SH3D21 is a nuclear protein that is encoded by the SH3D21 gene. In humans, this gene is located on chromosome 1 p34.3.^[1] The human mRNA transcript is 2527 base pairs and the final protein product is 756 amino acids.^[2] While the exact function of this protein remains unknown, due to the presence of three SH3 domains, it has been implicated in protein-protein interactions.^[3]

Gene

SH3D21 is expressed in low levels in most tissue.^[4] Microarray analysis has shown SH3D21 expression to be decreased in TP63 knockout mice.^[5] SH3D21 has been shown to be expressed highly in the superior cervical ganglion, the dorsal root ganglia and the trigeminal ganglion.^[4]^[6] Transcription of SH3D21 is known to be upregulated in the presence of testosterone.^[7]

Protein

SH3D21 contains three SH3 domains.^[3]^[8]^[9] These domains are located near the N-terminus of the protein. In humans, these SH3 domains have a common amino acid sequence Asp-Glu-Leu. This sequence motif is also conserved in other species. SH3D21 has been found to interact with Adenylate Kinase 2, Artemin, and Importin 13.^[1] The human protein has two isoforms and no paralogs.^[2] The second isoform is 645 amino acids long and is identical to the first isoform, except it is missing the first 111 amino acids.^[10] Due to this, the second isoform is missing the first, and half of the second, N-terminal SH3 domain.^[10] Secondary structure analysis of SH3D21 indicates a long alpha helical structure near the C-terminus.^[11]^[12] The purpose of this structure is unknown. SH3D21 is predicted to have many phosphorylation sites and multiple sumolyation sites throughout the entirety of the protein.^[13]^[14]

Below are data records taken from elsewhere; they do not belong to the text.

theorem exec_outcomeKeeps (i : Instr) (s : State) : OutcomeKeeps s (exec i s) := by
  cases i with
  | addEbGb _ _ => exact .next (aluRM8_keeps ..)
  | addEvGv _ _ => exact .next (aluRM16_keeps ..)
  | addGbEb _ _ => exact .next (aluReg8_keeps ..)
  | addGvEv _ _ => exact .next (aluReg16_keeps ..)
  | addAlIb _ => exact .next (aluRM8_keeps ..)
  | addAxIw _ => exact .next (aluRM16_keeps ..)
  | orEbGb _ _ => exact .next (aluRM8_keeps ..)
  | orEvGv _ _ => exact .next (aluRM16_keeps ..)
  | orGbEb _ _ => exact .next (aluReg8_keeps ..)
  | orGvEv _ _ => exact .next (aluReg16_keeps ..)
  | orAlIb _ => exact .next (aluRM8_keeps ..)
  | orAxIw _ => exact .next (aluRM16_keeps ..)
  | adcEbGb _ _ => exact .next (aluRM8_keeps ..)
  | adcEvGv _ _ => exact .next (aluRM16_keeps ..)
  | adcGbEb _ _ => exact .next (aluReg8_keeps ..)
  | adcGvEv _ _ => exact .next (aluReg16_keeps ..)
  | adcAlIb _ => exact .next (aluRM8_keeps ..)
  | adcAxIw _ => exact .next (aluRM16_keeps ..)
  | sbbEbGb _ _ => exact .next (aluRM8_keeps ..)
  | sbbEvGv _ _ => exact .next (aluRM16_keeps ..)
  | sbbGbEb _ _ => exact .next (aluReg8_keeps ..)
  | sbbGvEv _ _ => exact .next (aluReg16_keeps ..)
  | sbbAlIb _ => exact .next (aluRM8_keeps ..)
  | sbbAxIw _ => exact .next (aluRM16_keeps ..)
  | andEbGb _ _ => exact .next (aluRM8_keeps ..)
  | andEvGv _ _ => exact .next (aluRM16_keeps ..)
  | andGbEb _ _ => exact .next (aluReg8_keeps ..)
  | andGvEv _ _ => exact .next (aluReg16_keeps ..)
  | andAlIb _ => exact .next (aluRM8_keeps ..)
  | andAxIw _ => exact .next (aluRM16_keeps ..)
  | subEbGb _ _ => exact .next (aluRM8_keeps ..)
  | subEvGv _ _ => exact .next (aluRM16_keeps ..)
  | subGbEb _ _ => exact .next (aluReg8_keeps ..)
  | subGvEv _ _ => exact .next (aluReg16_keeps ..)
  | subAlIb _ => exact .next (aluRM8_keeps ..)
  | subAxIw _ => exact .next (aluRM16_keeps ..)
  | xorEbGb _ _ => exact .next (aluRM8_keeps ..)
  | xorEvGv _ _ => exact .next (aluRM16_keeps ..)
  | xorGbEb _ _ => exact .next (aluReg8_keeps ..)
  | xorGvEv _ _ => exact .next (aluReg16_keeps ..)
  | xorAlIb _ => exact .next (aluRM8_keeps ..)
  | xorAxIw _ => exact .next (aluRM16_keeps ..)
  | cmpEbGb _ _ => exact .next (aluRM8_keeps ..)
  | cmpEvGv _ _ => exact .next (aluRM16_keeps ..)
  | cmpGbEb _ _ => exact .next (aluReg8_keeps ..)
  | cmpGvEv _ _ => exact .next (aluReg16_keeps ..)
  | cmpAlIb _ => exact .next (aluRM8_keeps ..)
  | cmpAxIw _ => exact .next (aluRM16_keeps ..)
  | incR16 _ => exact .next (modifyRM16_keeps ..)
  | decR16 _ => exact .next (modifyRM16_keeps ..)
  | pushR16 _ => exact .next (pushReg_keeps ..)
  | popR16 _ => exact .next (popReg_keeps ..)
  | jo _ => exact .next (jumpIf_keeps ..)
  | jno _ => exact .next (jumpIf_keeps ..)
  | jb _ => exact .next (jumpIf_keeps ..)
  | jnb _ => exact .next (jumpIf_keeps ..)
  | jz _ => exact .next (jumpIf_keeps ..)
  | jnz _ => exact .next (jumpIf_keeps ..)
  | jbe _ => exact .next (jumpIf_keeps ..)
  | ja _ => exact .next (jumpIf_keeps ..)
  | js _ => exact .next (jumpIf_keeps ..)
  | jns _ => exact .next (jumpIf_keeps ..)
  | jp _ => exact .next (jumpIf_keeps ..)
  | jnp _ => exact .next (jumpIf_keeps ..)
  | jl _ => exact .next (jumpIf_keeps ..)
  | jge _ => exact .next (jumpIf_keeps ..)
  | jle _ => exact .next (jumpIf_keeps ..)
  | jg _ => exact .next (jumpIf_keeps ..)
  | jccAlias _ _ => exact .ofAlias (jumpIf_keeps ..)
  | addEbIb _ _ => exact .next (aluRM8_keeps ..)
  | orEbIb _ _ => exact .next (aluRM8_keeps ..)
  | adcEbIb _ _ => exact .next (aluRM8_keeps ..)
  | sbbEbIb _ _ => exact .next (aluRM8_keeps ..)
  | andEbIb _ _ => exact .next (aluRM8_keeps ..)
  | subEbIb _ _ => exact .next (aluRM8_keeps ..)
  | xorEbIb _ _ => exact .next (aluRM8_keeps ..)
  | cmpEbIb _ _ => exact .next (aluRM8_keeps ..)
  | addEvIw _ _ => exact .next (aluRM16_keeps ..)
  | orEvIw _ _ => exact .next (aluRM16_keeps ..)
  | adcEvIw _ _ => exact .next (aluRM16_keeps ..)
  | sbbEvIw _ _ => exact .next (aluRM16_keeps ..)
  | andEvIw _ _ => exact .next (aluRM16_keeps ..)
  | subEvIw _ _ => exact .next (aluRM16_keeps ..)
  | xorEvIw _ _ => exact .next (aluRM16_keeps ..)
  | cmpEvIw _ _ => exact .next (aluRM16_keeps ..)
  | addEbIbAlias _ _ => exact .ofAlias (aluRM8_keeps ..)
  | orEbIbAlias _ _ => exact .ofAlias (aluRM8_keeps ..)
  | adcEbIbAlias _ _ => exact .ofAlias (aluRM8_keeps ..)
  | sbbEbIbAlias _ _ => exact .ofAlias (aluRM8_keeps ..)
  | andEbIbAlias _ _ => exact .ofAlias (aluRM8_keeps ..)
  | subEbIbAlias _ _ => exact .ofAlias (aluRM8_keeps ..)
  | xorEbIbAlias _ _ => exact .ofAlias (aluRM8_keeps ..)
  | cmpEbIbAlias _ _ => exact .ofAlias (aluRM8_keeps ..)
  | addEvIbSx _ _ => exact .next (aluRM16_keeps ..)
  | orEvIbSx _ _ => exact .next (aluRM16_keeps ..)
  | adcEvIbSx _ _ => exact .next (aluRM16_keeps ..)
  | sbbEvIbSx _ _ => exact .next (aluRM16_keeps ..)
  | andEvIbSx _ _ => exact .next (aluRM16_keeps ..)
  | subEvIbSx _ _ => exact .next (aluRM16_keeps ..)
  | xorEvIbSx _ _ => exact .next (aluRM16_keeps ..)
  | cmpEvIbSx _ _ => exact .next (aluRM16_keeps ..)
  | testEbGb _ _ => exact .next (test8_keeps ..)
  | testEvGv _ _ => exact .next (test16_keeps ..)
  | xchgEbGb _ _ => exact .next (exchange8_keeps ..)
  | xchgEvGv _ _ => exact .next (exchange16_keeps ..)
  | movEbGb _ _ => exact .next (writeRM8_keeps ..)
  | movEvGv _ _ => exact .next (writeRM16_keeps ..)
  | movGbEb _ _ => exact .next (loadReg8_keeps ..)
  | movGvEv _ _ => exact .next (loadReg16_keeps ..)
  | movEwSw _ _ => exact .next (writeRM16_keeps ..)
  | movEwSwAlias _ _ => exact .ofAlias (writeRM16_keeps ..)
  | leaGvM _ _ => exact .next (setReg16_keeps ..)
  | leaGvRegRefused _ _ => exact .refused _ _
  | movEsEw _ => exact .next (loadSeg_keeps _ _ _ (by decide))
  | movCsEwRefused1 _ => exact .refused _ _
  | movSsEw _ => exact .next (loadSeg_keeps _ _ _ (by decide))
  | movDsEw _ => exact .next (loadSeg_keeps _ _ _ (by decide))
  | movEsEwAlias _ => exact .ofAlias (loadSeg_keeps _ _ _ (by decide))
  | movCsEwRefused5 _ => exact .refused _ _
  | movSsEwAlias _ => exact .ofAlias (loadSeg_keeps _ _ _ (by decide))
  | movDsEwAlias _ => exact .ofAlias (loadSeg_keeps _ _ _ (by decide))
  | popEv _ => exact .next (popOperand_keeps ..)
  | pop8FRefused _ _ => exact .refused _ _
  | xchgAxR16 _ => exact .next ((setReg16_keeps ..).trans (setReg16_keeps ..))
  | callPtr _ _ => exact .next (callFar_keeps ..)
  | movAlMoffs _ => exact .next ((readByteAt_keeps ..).trans (setReg8_keeps ..))
  | movAxMoffs _ => exact .next ((readWordAt_keeps ..).trans (setReg16_keeps ..))
  | movMoffsAl _ => exact .next (writeByteAt_keeps ..)
  | movMoffsAx _ => exact .next (writeWordAt_keeps ..)
  | testAlIb _ => exact .next (test8_keeps ..)
  | testAxIw _ => exact .next (test16_keeps ..)
  | movR8Ib _ _ => exact .next (setReg8_keeps ..)
  | movR16Iw _ _ => exact .next (setReg16_keeps ..)
  | retIwAlias _ => exact .ofAlias (retNear_keeps ..)
  | retIw _ => exact .next (retNear_keeps ..)
  | retfIwAlias _ => exact .ofAlias (retFar_keeps ..)
  | retfIw _ => exact .next (retFar_keeps ..)
  | intIb _ => exact .next (enter_keeps ..)
  | lesGvMp _ _ => exact .next (loadFarPtr_keeps _ _ _ _ (by decide))
  | lesGvRegRefused _ _ => exact .refused _ _
  | ldsGvMp _ _ => exact .next (loadFarPtr_keeps _ _ _ _ (by decide))
  | ldsGvRegRefused _ _ => exact .refused _ _
  | movEbIb _ _ => exact .next (writeRM8_keeps ..)
  | movC6Refused _ _ _ => exact .refused _ _
  | movEvIw _ _ => exact .next (writeRM16_keeps ..)
  | movC7Refused _ _ _ => exact .refused _ _
  | rolEb1 _ => exact .next (shiftRM8_keeps ..)
  | rorEb1 _ => exact .next (shiftRM8_keeps ..)
  | rclEb1 _ => exact .next (shiftRM8_keeps ..)
  | rcrEb1 _ => exact .next (shiftRM8_keeps ..)
  | shlEb1 _ => exact .next (shiftRM8_keeps ..)
  | shrEb1 _ => exact .next (shiftRM8_keeps ..)
  | setmoEb1 _ => exact .ofAlias (setmoRM8_keeps ..)
  | sarEb1 _ => exact .next (shiftRM8_keeps ..)
  | rolEv1 _ => exact .next (shiftRM16_keeps ..)
  | rorEv1 _ => exact .next (shiftRM16_keeps ..)
  | rclEv1 _ => exact .next (shiftRM16_keeps ..)
  | rcrEv1 _ => exact .next (shiftRM16_keeps ..)
  | shlEv1 _ => exact .next (shiftRM16_keeps ..)
  | shrEv1 _ => exact .next (shiftRM16_keeps ..)
  | setmoEv1 _ => exact .ofAlias (setmoRM16_keeps ..)
  | sarEv1 _ => exact .next (shiftRM16_keeps ..)
  | rolEbCl _ => exact .next (shiftRM8_keeps ..)
  | rorEbCl _ => exact .next (shiftRM8_keeps ..)
  | rclEbCl _ => exact .next (shiftRM8_keeps ..)
  | rcrEbCl _ => exact .next (shiftRM8_keeps ..)
  | shlEbCl _ => exact .next (shiftRM8_keeps ..)
  | shrEbCl _ => exact .next (shiftRM8_keeps ..)
  | setmocEbCl _ => exact .ofAlias (setmoRM8_keeps ..)
  | sarEbCl _ => exact .next (shiftRM8_keeps ..)
  | rolEvCl _ => exact .next (shiftRM16_keeps ..)
  | rorEvCl _ => exact .next (shiftRM16_keeps ..)
  | rclEvCl _ => exact .next (shiftRM16_keeps ..)
  | rcrEvCl _ => exact .next (shiftRM16_keeps ..)
  | shlEvCl _ => exact .next (shiftRM16_keeps ..)
  | shrEvCl _ => exact .next (shiftRM16_keeps ..)
  | setmocEvCl _ => exact .ofAlias (setmoRM16_keeps ..)
  | sarEvCl _ => exact .next (shiftRM16_keeps ..)
  | aamIb _ => exact .next (aam_keeps ..)
  | aadIb _ => exact .next (aad_keeps ..)
  | esc _ _ => exact .next (escape_keeps ..)
  | loopnz _ => exact .next (loopIf_keeps ..)
  | loopz _ => exact .next (loopIf_keeps ..)
  | loop _ => exact .next (loopIf_keeps ..)
  | jcxz _ => exact .next (jumpIf_keeps ..)
  | inAlIb _ => exact .next (inByte_keeps ..)
  | inAxIb _ => exact .next (inWord_keeps ..)
  | outIbAl _ => exact .next (ioWriteByte_keeps ..)
  | outIbAx _ => exact .next (ioWriteWord_keeps ..)
  | callRel16 _ => exact .next (callNear_keeps ..)
  | jmpRel16 _ => exact .next (jumpNear_keeps ..)
  | jmpPtr _ _ => exact .next (jumpFar_keeps ..)
  | jmpRel8 _ => exact .next (jumpNear_keeps ..)
  | testEbIb _ _ => exact .next (test8_keeps ..)
  | testEbIbAlias _ _ => exact .ofAlias (test8_keeps ..)
  | notEb _ => exact .next (notRM8_keeps _ s)
  | negEb _ => exact .next (modifyRM8_keeps ..)
  | mulEb _ => exact .next ((readRM8_keeps ..).trans (mulByte_keeps ..))
  | imulEb _ => exact .next ((readRM8_keeps ..).trans (imulByte_keeps ..))
  | divEb _ => exact .next ((readRM8_keeps ..).trans (divByte_keeps ..))
  | idivEb _ => exact .next ((readRM8_keeps ..).trans (idivByte_keeps ..))
  | testEvIw _ _ => exact .next (test16_keeps ..)
  | testEvIwAlias _ _ => exact .ofAlias (test16_keeps ..)
  | notEv _ => exact .next (notRM16_keeps _ s)
  | negEv _ => exact .next (modifyRM16_keeps ..)
  | mulEv _ => exact .next ((readRM16_keeps ..).trans (mulWord_keeps ..))
  | imulEv _ => exact .next ((readRM16_keeps ..).trans (imulWord_keeps ..))
  | divEv _ => exact .next ((readRM16_keeps ..).trans (divWord_keeps ..))
  | idivEv _ => exact .next ((readRM16_keeps ..).trans (idivWord_keeps ..))
  | incEb _ => exact .next (modifyRM8_keeps ..)
  | decEb _ => exact .next (modifyRM8_keeps ..)
  | feRefused _ _ => exact .refused _ _
  | incEv _ => exact .next (modifyRM16_keeps ..)
  | decEv _ => exact .next (modifyRM16_keeps ..)
  | callEv _ => exact .next ((readRM16_keeps ..).trans (callNear_keeps ..))
  | callMp _ => exact .next ((readFarPtr_keeps ..).trans (callFar_keeps ..))
  | jmpEv _ => exact .next ((readRM16_keeps ..).trans (jumpNear_keeps ..))
  | jmpMp _ => exact .next ((readFarPtr_keeps ..).trans (jumpFar_keeps ..))
  | pushEv _ => exact .next (pushOperand_keeps ..)
  | callMpRegRefused _ => exact .refused _ _
  | jmpMpRegRefused _ => exact .refused _ _
  | ff7Refused _ => exact .refused _ _
  | pushEs => exact .next (push_keeps ..)
  | popEs => exact .next (popSeg_keeps _ _ (by decide))
  | pushCs => exact .next (push_keeps ..)
  | popCsRefused => exact .refused _ _
  | pushSs => exact .next (push_keeps ..)
  | popSs => exact .next (popSeg_keeps _ _ (by decide))
  | pushDs => exact .next (push_keeps ..)
  | popDs => exact .next (popSeg_keeps _ _ (by decide))
  | prefixEs => exact .next (overridePrefix_keeps ..)
  | prefixCs => exact .next (overridePrefix_keeps ..)
  | prefixSs => exact .next (overridePrefix_keeps ..)
  | prefixDs => exact .next (overridePrefix_keeps ..)
  | daa => exact .next (decimalAdjust_keeps ..)
  | das => exact .next (decimalAdjust_keeps ..)
  | aaa => exact .next (asciiAdjust_keeps ..)
  | aas => exact .next (asciiAdjust_keeps ..)
  | nop => exact .next (Keeps.refl s)
  | cbw => exact .next (setReg16_keeps ..)
  | cwd => exact .next (setReg16_keeps ..)
  | wait => exact .next (waitTest_keeps ..)
  | pushf => exact .next (push_keeps ..)
  | popf => exact .next (popf_keeps s)
  | sahf => exact .next (mapFlags_keeps ..)
  | lahf => exact .next (setReg8_keeps ..)
  | movsb => exact .next (stringInstr_keeps ..)
  | movsw => exact .next (stringInstr_keeps ..)
  | cmpsb => exact .next (stringInstr_keeps ..)
  | cmpsw => exact .next (stringInstr_keeps ..)
  | stosb => exact .next (stringInstr_keeps ..)
  | stosw => exact .next (stringInstr_keeps ..)
  | lodsb => exact .next (stringInstr_keeps ..)
  | lodsw => exact .next (stringInstr_keeps ..)
  | scasb => exact .next (stringInstr_keeps ..)
  | scasw => exact .next (stringInstr_keeps ..)
  | retAlias => exact .ofAlias (retNear_keeps ..)
  | ret => exact .next (retNear_keeps ..)
  | retfAlias => exact .ofAlias (retFar_keeps ..)
  | retf => exact .next (retFar_keeps ..)
  | int3 => exact .next (enter_keeps ..)
  | into => exact .next (into_keeps s)
  | iret => exact .next (interruptReturn_keeps ..)
  | salc => exact .ofAlias (setReg8_keeps ..)
  | xlat => exact .next ((readByteAt_keeps ..).trans (setReg8_keeps ..))
  | inAlDx => exact .next (inByte_keeps ..)
  | inAxDx => exact .next (inWord_keeps ..)
  | outDxAl => exact .next (ioWriteByte_keeps ..)
  | outDxAx => exact .next (ioWriteWord_keeps ..)
  | prefixLock => exact .next (lockPrefix_keeps ..)
  | prefixRepne => exact .next (repPrefix_keeps ..)
  | prefixRep => exact .next (repPrefix_keeps ..)
  | hlt => exact .next (halt_keeps ..)
  | cmc => exact .next (mapFlags_keeps ..)
  | clc => exact .next (mapFlags_keeps ..)
  | stc => exact .next (mapFlags_keeps ..)
  | cli => exact .next (mapFlags_keeps ..)
  | sti => exact .next (mapFlags_keeps ..)
  | cld => exact .next (mapFlags_keeps ..)
  | std => exact .next (mapFlags_keeps ..)
  | prefixLockAlias => exact .ofAlias (lockPrefix_keeps ..)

File:Human SH3D21 SH3 Domain analysis.PNG

This image is a multiple sequence alignment of the three SH3 domains found in the human SH3D21 protein. Note the conserved Asp-Glu-Leu motif. This image was generated using publicly available sequence data and open source software.

Function

The function of this gene is still unclear. However, research has linked SH3D21 expression changes to male infertility and Ataxia Telangiectasia.^[15]^[16] Further studies have implicated the chromosomal region of 1p34.3 in Intracranial Aneurysm and as a negative prognosis sign in colorectal cancer.^[17]^[18] These studies do not, however, directly mention SH3D21.

Homology

File:SH3D21 Phylogenetic Tree.PNG

Phylogenetic tree generated using open source, free software and publicly available sequence data.

SH3D21 is well-conserved in mammals. BLAST analysis found distant orthologs in Osteichthyes with a max identity of 28%.^[19] Sequence identity was calculated using available sequence data and ALIGN software.^[20]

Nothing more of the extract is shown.